--- The problem ---
Scan the data below for the string "trace". Copy every line where it appears.

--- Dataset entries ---
/-- Settles O12: the fields of the reset state, the three commands it refuses, and the host's reset. -/
theorem resetState : Obligations.ResetState := by
  refine ⟨fun env host => ⟨rfl, rfl, Latches.get_nil, rfl, rfl, rfl, ?_⟩, fun s moves hp hh => step_reset hp hh⟩
  intro i hi
  exact exec_command_uninit (s := State.init env host) rfl rfl hi

/-- Settles O13: the invariant holds of the reset values, and without a configuration there is no enable line. -/
theorem resetMeetsInvariant : Obligations.ResetMeetsInvariant :=
  fun env host => ⟨State.inv_reset env host [] rfl, fun _ _ hc _ => nomatch hc⟩

/-! ### Performed events -/

/-- Settles O43: executing an accepted event performs it and then completes what it was the last of. -/
theorem collaboratorCallsComplete : Obligations.CollaboratorCallsComplete := by
  intro s e hok
  rw [exec_toInstr_ok hok]
  cases e <;> rfl

/-- Settles O45: a pin event is a write of its pin's latch. -/
theorem latchFrame : Obligations.LatchFrame := by
  refine fun out p l => ⟨fun e he => ?_, Latches.after_sleep (out := out)⟩
  have hafter : out.after e = out.set p l := by rcases he with rfl | rfl <;> rfl
  rw [hafter]
  exact ⟨Latches.get_set_self p l out, fun q hq => Latches.get_set_ne hq l out⟩

/-! ### How much a step adds -/

/-- From `s` to `t` the trace grows by at most one event, which alone changes the latches, at most one result is
delivered, and the parameters stay (R27, R30, R31). -/
def AddsAtMostOne (s t : State) : Prop :=
  ((t.trace = s.trace ∧ t.out = s.out) ∨ ∃ e, t.trace = s.trace ++ [e] ∧ t.out = s.out.after e) ∧
  (t.results = s.results ∨ ∃ r, t.results = s.results ++ [r]) ∧
  t.env = s.env

/-- Raising adds a result and no event. -/
theorem addsAtMostOne_raise (s : State) (x : Result) : AddsAtMostOne s (s.raise x) :=
  ⟨.inl ⟨rfl, rfl⟩, .inr ⟨x, rfl⟩, rfl⟩

/-- Completing a request adds its result, and no event to those just performed. -/
theorem AddsAtMostOne.settle {s t : State} (h : AddsAtMostOne s t) (hresults : t.results = s.results) :
    AddsAtMostOne s t.settle := by
  obtain ⟨hevent, -, henv⟩ := h
  rcases t.settle_cases with ht | ⟨-, -, ht⟩ | ⟨-, c, -, ht⟩ <;> rw [ht]
  · exact ⟨hevent, .inl hresults, henv⟩
  · exact ⟨hevent, .inr ⟨.success, congrArg (· ++ _) hresults⟩, henv⟩
  · exact ⟨hevent, .inr ⟨.success, congrArg (· ++ _) hresults⟩, henv⟩

/-- Loading events and putting a request in progress adds nothing, whatever becomes of the row counter. -/
theorem addsAtMostOne_load (s : State) (pending : List Instr) (row : Option Nat) (f : Option InFlight) :
    AddsAtMostOne s { s with pending := pending, printRow := row, inFlight := f } :=
  ⟨.inl ⟨rfl, rfl⟩, .inl rfl, rfl⟩

theorem addsAtMostOne_event {s t : State} {e : Event} (h : exec e.toInstr s = .next t) : AddsAtMostOne s t := by
  rcases exec_toInstr e s with ⟨hok, -⟩ | ⟨p, l, -, -, hbad⟩
  · rw [Host.Outcome.next.inj (h.symm.trans hok)]
    exact AddsAtMostOne.settle ⟨.inr ⟨e, rfl, rfl⟩, .inl rfl, rfl⟩ rfl
  · rw [Host.Outcome.next.inj (h.symm.trans hbad)]
    exact addsAtMostOne_raise s _

theorem addsAtMostOne_request {s t : State} {r : Request} (h : exec r.toInstr s = .next t) : AddsAtMostOne s t := by
  cases request_cases h with
  | turnedAway x _ ht => rw [ht]; exact addsAtMostOne_raise s x
  | creating config c _ _ _ ht => rw [ht]; exact addsAtMostOne_load s _ s.printRow _
  | serving c transfers _ _ ht _ => rw [ht]; exact (addsAtMostOne_load s _ t.printRow _).settle rfl

theorem addsAtMostOne_call {s t : State} {events : EngineConfig → List Event} (h : s.callWith events = .next t) :
    AddsAtMostOne s t := by
  obtain ⟨c, -, rfl⟩ := State.callWith_next h
  exact addsAtMostOne_load s _ s.printRow s.inFlight

theorem addsAtMostOne_reserved {s t : State} {opcode : Byte} {rest : List Byte}
    (h : exec (.reservedRequest opcode rest) s = .next t) : AddsAtMostOne s t := by
  by_cases hp : s.pending = []
  · cases (State.whenIdle_idle hp _).symm.trans h
    exact addsAtMostOne_raise s _
  · cases (State.whenIdle_busy hp _).symm.trans h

--- Result for this task ---
/-- From `s` to `t` the trace grows by at most one event, which alone changes the latches, at most one result is
  ((t.trace = s.trace ∧ t.out = s.out) ∨ ∃ e, t.trace = s.trace ++ [e] ∧ t.out = s.out.after e) ∧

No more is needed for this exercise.